HAP Ringleader Willie Monthly News
March - From HAP Ringleader Willie!
|April 14, 2017|
I had the awesome experience of participating in my first paid speaking gig as Ringleader of Human Access Project. Well, no cash necessarily, but Friends of Chicago River bought my airfare and a hotel room to speak at their 2017 Chicago River Summit. Two HAP Board members and close friends Tommy “T- Bone” Vandel and Jonny “Motown” Ostrander, picked up their own tab and came along to support me.
People who have followed HAP know the hard battles we have fought and continue to fight to elevate the conversation around activation of the Willamette River for access, recreation, swimming safety, and transforming how people feel about our city’s river in general.
On the most primal level it was an amazing feeling of validation that the Friends of Chicago River – a 38-year old, first-class, effective group of doers – felt the stories of HAP’s work could be beneficial to their efforts.
My favorite speaker was David St. Pierre, Executive Director of the Metropolitan Water Reclamation District (NWRD) of Greater Chicago. He has been a lifetime worker in the water and sewer treatment world. NWRD is basically equivalent to our Bureau of Environmental Services, only with a budget 2-3 times the size. David is a major force in Chicago’s huge effort to improve its river and reduce overflows (similar to our Big Pipe). He even joined the Friends of Chicago River for a dip in the Chicago River in the Cal Sag channel last summer. What amazing leadership.

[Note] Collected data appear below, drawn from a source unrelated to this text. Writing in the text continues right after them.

theorem State.userTrap_keeps {q : List Instr} {j : TapSt} {b : TimeBase} {s : State} (t : Trap) (hs : Keeps q j b s) :
    Keeps q j b (State.userTrap s t) := by
  unfold State.userTrap
  repeat' first
    | intro _
    | with_reducible assumption
    | with_reducible apply State.set_keeps
    | with_reducible apply State.flag_keeps
    | with_reducible apply keeps_ite
    | with_reducible rfl
    | (extract_lets +onlyGivenNames -underBinder x; first | (refine keeps_cut (q := q) (j := j) (b := b) (x := x) ?_ ?_ <;> first | (intro h0; generalize x = y at h0 ⊢; clear x) | intro h0 | subst x) | (have h0 := Nat.zero_le x; generalize x = y at h0 ⊢; clear h0 x) | subst x)
    | split
    | dsimp only
    | (with_reducible refine keeps_mk ?_ ⟨rfl, rfl, rfl, rfl, rfl⟩ ⟨rfl, rfl⟩)

theorem State.stackTrap_keeps {q : List Instr} {j : TapSt} {b : TimeBase} {s : State} (c : Nat) (pc : Word) (hs : Keeps q j b s) :
    Keeps q j b (State.stackTrap s c pc) := by
  unfold State.stackTrap
  repeat' first
    | intro _
    | with_reducible assumption
    | with_reducible apply State.modCore_keeps
    | with_reducible apply State.userTrap_keeps
    | with_reducible apply State.userStop_keeps
    | with_reducible apply keeps_ite
    | with_reducible rfl
    | (extract_lets +onlyGivenNames -underBinder x; first | (refine keeps_cut (q := q) (j := j) (b := b) (x := x) ?_ ?_ <;> first | (intro h0; generalize x = y at h0 ⊢; clear x) | intro h0 | subst x) | (have h0 := Nat.zero_le x; generalize x = y at h0 ⊢; clear h0 x) | subst x)
    | split
    | dsimp only
    | (with_reducible refine keeps_mk ?_ ⟨rfl, rfl, rfl, rfl, rfl⟩ ⟨rfl, rfl⟩)

theorem State.vectorEntry_keeps {q : List Instr} {j : TapSt} {b : TimeBase} {s t : State} {c : Nat} {pushed vector : Word} {keepU : Bool}
    (h : s.vectorEntry c pushed vector keepU = some t) (hs : Keeps q j b s) : Keeps q j b t := by
  unfold State.vectorEntry at h
  have k : KeepsOk q j b (do let t ← s.push c pushed; t.push c (s.core c).stRead : Except Trap State) :=
    keepsOk_bind (State.push_keeps _ _ hs) fun t h => State.push_keeps _ _ h
  split at h
  · cases h
  · rename_i u e
    cases h
    exact State.modCore_keeps _ _ (k.ok u e) fun _ => rfl

theorem State.takeTrap_keeps {q : List Instr} {j : TapSt} {b : TimeBase} {s : State} (c : Nat) (t : Trap) (pc : Word) (pushed : Word) (hs : Keeps q j b s) :
    Keeps q j b (State.takeTrap s c t pc pushed) := by
  unfold State.takeTrap
  repeat' first
    | intro _
    | with_reducible assumption
    | with_reducible apply State.modCore_keeps
    | with_reducible apply State.stackTrap_keeps
    | with_reducible apply State.userTrap_keeps
    | with_reducible apply State.userStop_keeps
    | exact CoreSt.landWhere_mem _ _
    | (with_reducible refine State.vectorEntry_keeps (by with_reducible assumption) ?_)
    | with_reducible apply keeps_ite
    | with_reducible rfl
    | (extract_lets +onlyGivenNames -underBinder x; first | (refine keeps_cut (q := q) (j := j) (b := b) (x := x) ?_ ?_ <;> first | (intro h0; generalize x = y at h0 ⊢; clear x) | intro h0 | subst x) | (have h0 := Nat.zero_le x; generalize x = y at h0 ⊢; clear h0 x) | subst x)
    | split
    | dsimp only
    | (with_reducible refine keeps_mk ?_ ⟨rfl, rfl, rfl, rfl, rfl⟩ ⟨rfl, rfl⟩)

theorem State.dueTraps_keeps {q : List Instr} {j : TapSt} {b : TimeBase} {s : State} (c : Nat) (hs : Keeps q j b s) :
    Keeps q j b (State.dueTraps s c) := by
  unfold State.dueTraps
  repeat' first
    | intro _
    | with_reducible assumption
    | with_reducible apply State.modCore_keeps
    | with_reducible apply State.takeTrap_keeps
    | with_reducible apply keeps_foldl
    | with_reducible apply keeps_foldl_fst
    | with_reducible apply keeps_ite
    | with_reducible rfl
    | (extract_lets +onlyGivenNames -underBinder x; first | (refine keeps_cut (q := q) (j := j) (b := b) (x := x) ?_ ?_ <;> first | (intro h0; generalize x = y at h0 ⊢; clear x) | intro h0 | subst x) | (have h0 := Nat.zero_le x; generalize x = y at h0 ⊢; clear h0 x) | subst x)
    | split
    | dsimp only
    | (with_reducible refine keeps_mk ?_ ⟨rfl, rfl, rfl, rfl, rfl⟩ ⟨rfl, rfl⟩)

theorem State.runOnce_keeps {q : List Instr} {j : TapSt} {b : TimeBase} {s t : State} {c : Nat} {op : VOp} {pc next w x : Word}
    (h : s.runOnce c op pc next w x = .ok t) (hs : Keeps q j b s) : Keeps q j b t :=
  (State.vEffect_keeps _ _ _ _ _ _ _ (State.modCore_keeps c (fun k => { k with pcx := next, shadow := [], cyc := k.cyc + vCycles op w }) hs fun _ => rfl)).ok t h

theorem State.issue_keeps {q : List Instr} {j : TapSt} {b : TimeBase} {s : State} (c : Nat) (w : Word) (x : Word) (hs : Keeps q j b s) :
    Keeps q j b (State.issue s c w x) := by
  unfold State.issue
  repeat' first
    | intro _
    | with_reducible assumption
    | with_reducible apply State.modCore_keeps
    | with_reducible apply State.takeTrap_keeps
    | exact CoreSt.loopEnd_mem _ _ _
    | (with_reducible refine State.runOnce_keeps (by with_reducible assumption) ?_)
    | with_reducible apply keeps_ite
    | with_reducible rfl
    | (extract_lets +onlyGivenNames -underBinder x; first | (refine keeps_cut (q := q) (j := j) (b := b) (x := x) ?_ ?_ <;> first | (intro h0; generalize x = y at h0 ⊢; clear x) | intro h0 | subst x) | (have h0 := Nat.zero_le x; generalize x = y at h0 ⊢; clear h0 x) | subst x)
    | split
    | dsimp only
    | (with_reducible refine keeps_mk ?_ ⟨rfl, rfl, rfl, rfl, rfl⟩ ⟨rfl, rfl⟩)

theorem State.modCpu_keeps {q : List Instr} {j : TapSt} {b : TimeBase} {s : State} (f : CoresSt → CoresSt) (hs : Keeps q j b s)
    (hf : ∀ k, (f k).shared = k.shared ∧ (f k).core = k.core) : Keeps q j b (State.modCpu s f) :=
  keeps_mk hs ⟨rfl, rfl, rfl, rfl, rfl⟩ (hf s.cpu)

theorem State.overrun_keeps {q : List Instr} {j : TapSt} {b : TimeBase} {s : State} (c : Nat) (hs : Keeps q j b s) :
    Keeps q j b (State.overrun s c) := by
  unfold State.overrun
  repeat' first
    | intro _
    | with_reducible assumption
    | with_reducible apply State.bump_keeps
    | with_reducible apply State.modCore_keeps
    | with_reducible apply State.raise_keeps
    | with_reducible rfl
    | (extract_lets +onlyGivenNames -underBinder x; first | (refine keeps_cut (q := q) (j := j) (b := b) (x := x) ?_ ?_ <;> first | (intro h0; generalize x = y at h0 ⊢; clear x) | intro h0 | subst x) | (have h0 := Nat.zero_le x; generalize x = y at h0 ⊢; clear h0 x) | subst x)
    | dsimp only
    | (with_reducible refine keeps_mk ?_ ⟨rfl, rfl, rfl, rfl, rfl⟩ ⟨rfl, rfl⟩)

theorem State.haltCore_keeps {q : List Instr} {j : TapSt} {b : TimeBase} {s : State} (c : Nat) (hs : Keeps q j b s) :
    Keeps q j b (State.haltCore s c) := by
  unfold State.haltCore
  repeat' first
    | intro _
    | with_reducible assumption
    | with_reducible apply State.set_keeps
    | with_reducible apply State.bump_keeps
    | with_reducible apply State.userStop_keeps
    | with_reducible apply State.raise_keeps
    | with_reducible apply keeps_ite
    | with_reducible rfl
    | (extract_lets +onlyGivenNames -underBinder x; first | (refine keeps_cut (q := q) (j := j) (b := b) (x := x) ?_ ?_ <;> first | (intro h0; generalize x = y at h0 ⊢; clear x) | intro h0 | subst x) | (have h0 := Nat.zero_le x; generalize x = y at h0 ⊢; clear h0 x) | subst x)
    | split
    | dsimp only
    | (with_reducible refine keeps_mk ?_ ⟨rfl, rfl, rfl, rfl, rfl⟩ ⟨rfl, rfl⟩)

theorem State.coreOverrun_keeps {q : List Instr} {j : TapSt} {b : TimeBase} {s : State} (c : Nat) (hs : Keeps q j b s) :
    Keeps q j b (State.coreOverrun s c) := by
  unfold State.coreOverrun
  repeat' first
    | intro _
    | with_reducible assumption
    | with_reducible apply State.overrun_keeps
    | with_reducible apply State.modCpu_keeps
    | exact ⟨rfl, rfl⟩
    | with_reducible rfl
    | dsimp only
    | (with_reducible refine keeps_mk ?_ ⟨rfl, rfl, rfl, rfl, rfl⟩ ⟨rfl, rfl⟩)

theorem State.repHalt_keeps {q : List Instr} {j : TapSt} {b : TimeBase} {s : State} (c : Nat) (hs : Keeps q j b s) :
    Keeps q j b (State.repHalt s c) := by
  unfold State.repHalt
  repeat' first
    | intro _
    | with_reducible assumption
    | with_reducible apply State.coreOverrun_keeps
    | with_reducible apply State.haltCore_keeps
    | with_reducible apply State.tickDone_keeps
    | with_reducible apply keeps_ite
    | with_reducible rfl
    | (extract_lets +onlyGivenNames -underBinder x; first | (refine keeps_cut (q := q) (j := j) (b := b) (x := x) ?_ ?_ <;> first | (intro h0; generalize x = y at h0 ⊢; clear x) | intro h0 | subst x) | (have h0 := Nat.zero_le x; generalize x = y at h0 ⊢; clear h0 x) | subst x)
    | split
    | dsimp only
    | (with_reducible refine keeps_mk ?_ ⟨rfl, rfl, rfl, rfl, rfl⟩ ⟨rfl, rfl⟩)

theorem State.repeatRun_keeps {q : List Instr} {j : TapSt} {b : TimeBase} {s : State} (left n c : Nat) (op : VOp) (pc next w x : Word)
    (hs : Keeps q j b s) : Keeps q j b (State.repeatRun left n s c op pc next w x) := by
  induction n generalizing s with
  | zero =>
    unfold State.repeatRun
    exact keeps_ite hs (State.repHalt_keeps _ hs)
  | succ n ih =>
    unfold State.repeatRun
    dsimp only
    have h1 := State.modCore_keeps c (fun k => { k with nrep := BitVec.ofNat 24 (n + 1 + left) }) hs fun _ => rfl
    have h2 := State.modCore_keeps c (fun k => k.landWhere fun e => decide (e.due ≤ k.cyc)) h1 fun _ => CoreSt.landWhere_mem _ _
    split
    · exact State.takeTrap_keeps _ _ _ _ h2
    · have h3 := State.runOnce_keeps (by with_reducible assumption) h2
      have h4 := State.modCore_keeps c (fun k => { k with nrep := BitVec.ofNat 24 (n + left) }) h3 fun _ => rfl
      split
      · exact State.modCore_keeps _ _ h4 fun _ => CoreSt.loopEnd_mem _ _ _
      · exact ih h4

theorem State.issueRep_keeps {q : List Instr} {j : TapSt} {b : TimeBase} {s : State} (c : Nat) (w : Word) (w2 : Word) (x2 : Word) (cut : Option Nat) (hs : Keeps q j b s) :
    Keeps q j b (State.issueRep s c w w2 x2 cut) := by
  unfold State.issueRep
  repeat' first
    | intro _
    | with_reducible assumption
    | with_reducible apply State.modCore_keeps
    | with_reducible apply State.repeatRun_keeps
    | with_reducible apply State.takeTrap_keeps
    | exact CoreSt.loopEnd_mem _ _ _
    | with_reducible apply keeps_ite
    | with_reducible rfl
    | (extract_lets +onlyGivenNames -underBinder x; first | (refine keeps_cut (q := q) (j := j) (b := b) (x := x) ?_ ?_ <;> first | (intro h0; generalize x = y at h0 ⊢; clear x) | intro h0 | subst x) | (have h0 := Nat.zero_le x; generalize x = y at h0 ⊢; clear h0 x) | subst x)
    | split
    | dsimp only
    | (with_reducible refine keeps_mk ?_ ⟨rfl, rfl, rfl, rfl, rfl⟩ ⟨rfl, rfl⟩)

The day after the conference I had a chance to visit with Executive Director Margaret Frisbee of Friends of Chicago River. I felt like the graduating 6th grader absorbing the lessons from the graduating High School Senior. I immediately loved Margaret’s vibe, fun, energetic, passionate – it was like I discovered a new sister that was separated from birth. Margaret rattled off successful projects, “Well this one took 7 years, this one took 10, this one took 7”.
It was humbling and grounding to consider how hard and long it can take to get things done. But also cool and reassuring to see how similar our stories of struggle and determination to get things done were. As many successes we have had in our first 7 years there will be many struggles and stories and successes to come and they likely will be counted off in years like Margaret.
We also talked about the inherent “creative tensions” that activists and a bureaucracy will always have. It’s never personal, we are just playing the roles of the hats we are wearing. Staying in the game, seeing things through and not letting the process grind you down – that is what it’s all about. Getting big, hairy, complicated things done!
The day before the conference I also had a chance to tour Chicago’s new $100 million Riverwalk with John Quail, Friends of Chicago River’s Director of Watershed Planning. I loved his passion as he talked about floating habitat that was installed and how the addition of the Riverwalk has brought more people to the river’s edge and how quickly the city has begun to use it. John will be visiting Portland this summer – hopefully we can get him out for a River Hugger swim.
I left Chicago pumped up and feeling more connected to the international urban swimming community than ever. All our communities are on this same team and in this together. Portland’s win is Chicago’s win. Boston’s win is Paris’s win. It felt like the warm connection of discovering relatives who have common stories about our crazy Aunt Lucille and good ol’ Grampa Joe. It was a common language of river activism and action, spark and hope.
Oh yeah, Chicago has a decent Blues scene too.